The problem
Set down, please, exactly the lines below that run from the line with "t x).seqs = s.seqs := rfl" to the line with "t x).idle = s.idle := rfl", both lines included.

Dataset entries
-- ==== Sys2Proof/Laws/State.lean ====
section
/-! SUPPORT. What each update of State leaves in each field, and what each reader reads after it: read after write. -/

namespace Sys2Proof.Machine

theorem ctxIx_inj {t u : Fin 192} {c d : Fin 4} : ctxIx t c = ctxIx u d ↔ t = u ∧ c = d := by
  simp only [ctxIx]; omega

theorem aeIx_inj {e u : Fin 32} {c d : Fin 4} : aeIx e c = aeIx u d ↔ e = u ∧ c = d := by
  simp only [aeIx]; omega

theorem State.modCtx_eq (s : State) (t : Fin 192) (c : Fin 4) (f : Ctx → Ctx) : s.modCtx t c f = s.setCtx t c (f (s.ctx t c)) := rfl

theorem State.modTile_eq (s : State) (t : Fin 192) (f : Tile → Tile) : s.modTile t f = s.setTile t (f (s.tile t)) := rfl

theorem State.modQueue_eq (s : State) (q : Fin 256) (f : StQueue → StQueue) : s.modQueue q f = s.setQueue q (f (s.queue q)) := rfl

/-! setCtx. -/

section
variable (s : State) (t : Fin 192) (c : Fin 4) (x : Ctx)

@[simp] theorem State.setCtx_ctxs : (s.setCtx t c x).ctxs = tabPut {} s.ctxs (ctxIx t c) x := rfl
@[simp] theorem State.setCtx_tiles : (s.setCtx t c x).tiles = s.tiles := rfl
@[simp] theorem State.setCtx_sram : (s.setCtx t c x).sram = s.sram := rfl
@[simp] theorem State.setCtx_dev : (s.setCtx t c x).dev = s.dev := rfl
@[simp] theorem State.setCtx_hostMem : (s.setCtx t c x).hostMem = s.hostMem := rfl
@[simp] theorem State.setCtx_saves : (s.setCtx t c x).saves = s.saves := rfl
@[simp] theorem State.setCtx_slots : (s.setCtx t c x).slots = s.slots := rfl
@[simp] theorem State.setCtx_blocks : (s.setCtx t c x).blocks = s.blocks := rfl
@[simp] theorem State.setCtx_launchNo : (s.setCtx t c x).launchNo = s.launchNo := rfl
@[simp] theorem State.setCtx_parks : (s.setCtx t c x).parks = s.parks := rfl
@[simp] theorem State.setCtx_sync : (s.setCtx t c x).sync = s.sync := rfl
@[simp] theorem State.setCtx_streams : (s.setCtx t c x).streams = s.streams := rfl
@[simp] theorem State.setCtx_tiers : (s.setCtx t c x).tiers = s.tiers := rfl
@[simp] theorem State.setCtx_seqs : (s.setCtx t c x).seqs = s.seqs := rfl
@[simp] theorem State.setCtx_rings : (s.setCtx t c x).rings = s.rings := rfl
@[simp] theorem State.setCtx_aeCtxs : (s.setCtx t c x).aeCtxs = s.aeCtxs := rfl
@[simp] theorem State.setCtx_aes : (s.setCtx t c x).aes = s.aes := rfl
@[simp] theorem State.setCtx_colls : (s.setCtx t c x).colls = s.colls := rfl
@[simp] theorem State.setCtx_host : (s.setCtx t c x).host = s.host := rfl
@[simp] theorem State.setCtx_fabric : (s.setCtx t c x).fabric = s.fabric := rfl
@[simp] theorem State.setCtx_time : (s.setCtx t c x).time = s.time := rfl
@[simp] theorem State.setCtx_cmd : (s.setCtx t c x).cmd = s.cmd := rfl
@[simp] theorem State.setCtx_prot : (s.setCtx t c x).prot = s.prot := rfl
@[simp] theorem State.setCtx_power : (s.setCtx t c x).power = s.power := rfl
@[simp] theorem State.setCtx_pins : (s.setCtx t c x).pins = s.pins := rfl
@[simp] theorem State.setCtx_smbus : (s.setCtx t c x).smbus = s.smbus := rfl
@[simp] theorem State.setCtx_idle : (s.setCtx t c x).idle = s.idle := rfl
@[simp] theorem State.setCtx_geo : (s.setCtx t c x).geo = s.geo := rfl
@[simp] theorem State.setCtx_counters : (s.setCtx t c x).counters = s.counters := rfl
@[simp] theorem State.setCtx_out : (s.setCtx t c x).out = s.out := rfl
@[simp] theorem State.setCtx_pending : (s.setCtx t c x).pending = s.pending := rfl
@[simp] theorem State.setCtx_free : (s.setCtx t c x).free = s.free := rfl
@[simp] theorem State.setCtx_ctx (u : Fin 192) (d : Fin 4) : (s.setCtx t c x).ctx u d = if t = u ∧ c = d then x else s.ctx u d := by
  simp [State.setCtx, State.ctx, ctxIx_inj]
@[simp] theorem State.setCtx_tile (u : Fin 192) : (s.setCtx t c x).tile u = s.tile u := rfl
@[simp] theorem State.setCtx_slot (i : Fin 16) : (s.setCtx t c x).slot i = s.slot i := rfl
@[simp] theorem State.setCtx_launch (i : Fin 16) : (s.setCtx t c x).launch i = s.launch i := rfl
@[simp] theorem State.setCtx_queue (r : Fin 256) : (s.setCtx t c x).queue r = s.queue r := rfl
@[simp] theorem State.setCtx_aeCtx (u : Fin 32) (d : Fin 4) : (s.setCtx t c x).aeCtx u d = s.aeCtx u d := rfl
@[simp] theorem State.setCtx_ae (u : Fin 32) : (s.setCtx t c x).ae u = s.ae u := rfl
@[simp] theorem State.setCtx_obj (b : Nat) : (s.setCtx t c x).obj b = s.obj b := rfl
@[simp] theorem State.setCtx_chan (j : Nat) : (s.setCtx t c x).chan j = s.chan j := rfl
@[simp] theorem State.setCtx_mbx (j : Fin 8) : (s.setCtx t c x).mbx j = s.mbx j := rfl
@[simp] theorem State.setCtx_evq (j : Nat) : (s.setCtx t c x).evq j = s.evq j := rfl
@[simp] theorem State.setCtx_msix (j : Fin 16) : (s.setCtx t c x).msix j = s.msix j := rfl
@[simp] theorem State.setCtx_level (j : Nat) : (s.setCtx t c x).level j = s.level j := rfl
@[simp] theorem State.setCtx_wakePhase (j : Nat) : (s.setCtx t c x).wakePhase j = s.wakePhase j := rfl
@[simp] theorem State.setCtx_counter (j : Nat) : (s.setCtx t c x).counter j = s.counter j := rfl
@[simp] theorem State.setCtx_grain (j : Nat) : (s.setCtx t c x).grain j = s.grain j := rfl
@[simp] theorem State.setCtx_seq (j : Nat) : (s.setCtx t c x).seq j = s.seq j := rfl
@[simp] theorem State.setCtx_page (j : Nat) : (s.setCtx t c x).page j = s.page j := rfl
@[simp] theorem State.setCtx_cxl (j : Nat) : (s.setCtx t c x).cxl j = s.cxl j := rfl
@[simp] theorem State.setCtx_ring (j : Nat) : (s.setCtx t c x).ring j = s.ring j := rfl
@[simp] theorem State.setCtx_bind (j : Nat) : (s.setCtx t c x).bind j = s.bind j := rfl
@[simp] theorem State.setCtx_group (j : Nat) : (s.setCtx t c x).group j = s.group j := rfl
@[simp] theorem State.setCtx_port (j : Nat) : (s.setCtx t c x).port j = s.port j := rfl
@[simp] theorem State.setCtx_sess (j : Nat) : (s.setCtx t c x).sess j = s.sess j := rfl

end

/-! setTile. -/

section
variable (s : State) (t : Fin 192) (x : Tile)

@[simp] theorem State.setTile_ctxs : (s.setTile t x).ctxs = s.ctxs := rfl
@[simp] theorem State.setTile_tiles : (s.setTile t x).tiles = tabPut {} s.tiles t.val x := rfl
@[simp] theorem State.setTile_sram : (s.setTile t x).sram = s.sram := rfl
@[simp] theorem State.setTile_dev : (s.setTile t x).dev = s.dev := rfl
@[simp] theorem State.setTile_hostMem : (s.setTile t x).hostMem = s.hostMem := rfl
@[simp] theorem State.setTile_saves : (s.setTile t x).saves = s.saves := rfl
@[simp] theorem State.setTile_slots : (s.setTile t x).slots = s.slots := rfl
@[simp] theorem State.setTile_blocks : (s.setTile t x).blocks = s.blocks := rfl
@[simp] theorem State.setTile_launchNo : (s.setTile t x).launchNo = s.launchNo := rfl
@[simp] theorem State.setTile_parks : (s.setTile t x).parks = s.parks := rfl
@[simp] theorem State.setTile_sync : (s.setTile t x).sync = s.sync := rfl
@[simp] theorem State.setTile_streams : (s.setTile t x).streams = s.streams := rfl
@[simp] theorem State.setTile_tiers : (s.setTile t x).tiers = s.tiers := rfl
@[simp] theorem State.setTile_seqs : (s.setTile t x).seqs = s.seqs := rfl
@[simp] theorem State.setTile_rings : (s.setTile t x).rings = s.rings := rfl
@[simp] theorem State.setTile_aeCtxs : (s.setTile t x).aeCtxs = s.aeCtxs := rfl
@[simp] theorem State.setTile_aes : (s.setTile t x).aes = s.aes := rfl
@[simp] theorem State.setTile_colls : (s.setTile t x).colls = s.colls := rfl
@[simp] theorem State.setTile_host : (s.setTile t x).host = s.host := rfl
@[simp] theorem State.setTile_fabric : (s.setTile t x).fabric = s.fabric := rfl
@[simp] theorem State.setTile_time : (s.setTile t x).time = s.time := rfl
@[simp] theorem State.setTile_cmd : (s.setTile t x).cmd = s.cmd := rfl
@[simp] theorem State.setTile_prot : (s.setTile t x).prot = s.prot := rfl
@[simp] theorem State.setTile_power : (s.setTile t x).power = s.power := rfl
@[simp] theorem State.setTile_pins : (s.setTile t x).pins = s.pins := rfl
@[simp] theorem State.setTile_smbus : (s.setTile t x).smbus = s.smbus := rfl
@[simp] theorem State.setTile_idle : (s.setTile t x).idle = s.idle := rfl
@[simp] theorem State.setTile_geo : (s.setTile t x).geo = s.geo := rfl
@[simp] theorem State.setTile_counters : (s.setTile t x).counters = s.counters := rfl
@[simp] theorem State.setTile_out : (s.setTile t x).out = s.out := rfl
@[simp] theorem State.setTile_pending : (s.setTile t x).pending = s.pending := rfl
@[simp] theorem State.setTile_free : (s.setTile t x).free = s.free := rfl
@[simp] theorem State.setTile_ctx (u : Fin 192) (d : Fin 4) : (s.setTile t x).ctx u d = s.ctx u d := rfl
@[simp] theorem State.setTile_tile (u : Fin 192) : (s.setTile t x).tile u = if t = u then x else s.tile u := by
  simp [State.setTile, State.tile, Fin.ext_iff]
@[simp] theorem State.setTile_slot (i : Fin 16) : (s.setTile t x).slot i = s.slot i := rfl
@[simp] theorem State.setTile_launch (i : Fin 16) : (s.setTile t x).launch i = s.launch i := rfl
@[simp] theorem State.setTile_queue (r : Fin 256) : (s.setTile t x).queue r = s.queue r := rfl
@[simp] theorem State.setTile_aeCtx (u : Fin 32) (d : Fin 4) : (s.setTile t x).aeCtx u d = s.aeCtx u d := rfl
@[simp] theorem State.setTile_ae (u : Fin 32) : (s.setTile t x).ae u = s.ae u := rfl
@[simp] theorem State.setTile_obj (b : Nat) : (s.setTile t x).obj b = s.obj b := rfl
@[simp] theorem State.setTile_chan (j : Nat) : (s.setTile t x).chan j = s.chan j := rfl
@[simp] theorem State.setTile_mbx (j : Fin 8) : (s.setTile t x).mbx j = s.mbx j := rfl
@[simp] theorem State.setTile_evq (j : Nat) : (s.setTile t x).evq j = s.evq j := rfl
@[simp] theorem State.setTile_msix (j : Fin 16) : (s.setTile t x).msix j = s.msix j := rfl
@[simp] theorem State.setTile_level (j : Nat) : (s.setTile t x).level j = s.level j := rfl
@[simp] theorem State.setTile_wakePhase (j : Nat) : (s.setTile t x).wakePhase j = s.wakePhase j := rfl
@[simp] theorem State.setTile_counter (j : Nat) : (s.setTile t x).counter j = s.counter j := rfl
@[simp] theorem State.setTile_grain (j : Nat) : (s.setTile t x).grain j = s.grain j := rfl
@[simp] theorem State.setTile_seq (j : Nat) : (s.setTile t x).seq j = s.seq j := rfl
@[simp] theorem State.setTile_page (j : Nat) : (s.setTile t x).page j = s.page j := rfl
@[simp] theorem State.setTile_cxl (j : Nat) : (s.setTile t x).cxl j = s.cxl j := rfl
@[simp] theorem State.setTile_ring (j : Nat) : (s.setTile t x).ring j = s.ring j := rfl
@[simp] theorem State.setTile_bind (j : Nat) : (s.setTile t x).bind j = s.bind j := rfl
@[simp] theorem State.setTile_group (j : Nat) : (s.setTile t x).group j = s.group j := rfl
@[simp] theorem State.setTile_port (j : Nat) : (s.setTile t x).port j = s.port j := rfl
@[simp] theorem State.setTile_sess (j : Nat) : (s.setTile t x).sess j = s.sess j := rfl

end

/-! setSlot. -/

section
variable (s : State) (n : Fin 16) (x : Slot)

Your solution
@[simp] theorem State.setTile_seqs : (s.setTile t x).seqs = s.seqs := rfl
@[simp] theorem State.setTile_rings : (s.setTile t x).rings = s.rings := rfl
@[simp] theorem State.setTile_aeCtxs : (s.setTile t x).aeCtxs = s.aeCtxs := rfl
@[simp] theorem State.setTile_aes : (s.setTile t x).aes = s.aes := rfl
@[simp] theorem State.setTile_colls : (s.setTile t x).colls = s.colls := rfl
@[simp] theorem State.setTile_host : (s.setTile t x).host = s.host := rfl
@[simp] theorem State.setTile_fabric : (s.setTile t x).fabric = s.fabric := rfl
@[simp] theorem State.setTile_time : (s.setTile t x).time = s.time := rfl
@[simp] theorem State.setTile_cmd : (s.setTile t x).cmd = s.cmd := rfl
@[simp] theorem State.setTile_prot : (s.setTile t x).prot = s.prot := rfl
@[simp] theorem State.setTile_power : (s.setTile t x).power = s.power := rfl
@[simp] theorem State.setTile_pins : (s.setTile t x).pins = s.pins := rfl
@[simp] theorem State.setTile_smbus : (s.setTile t x).smbus = s.smbus := rfl
@[simp] theorem State.setTile_idle : (s.setTile t x).idle = s.idle := rfl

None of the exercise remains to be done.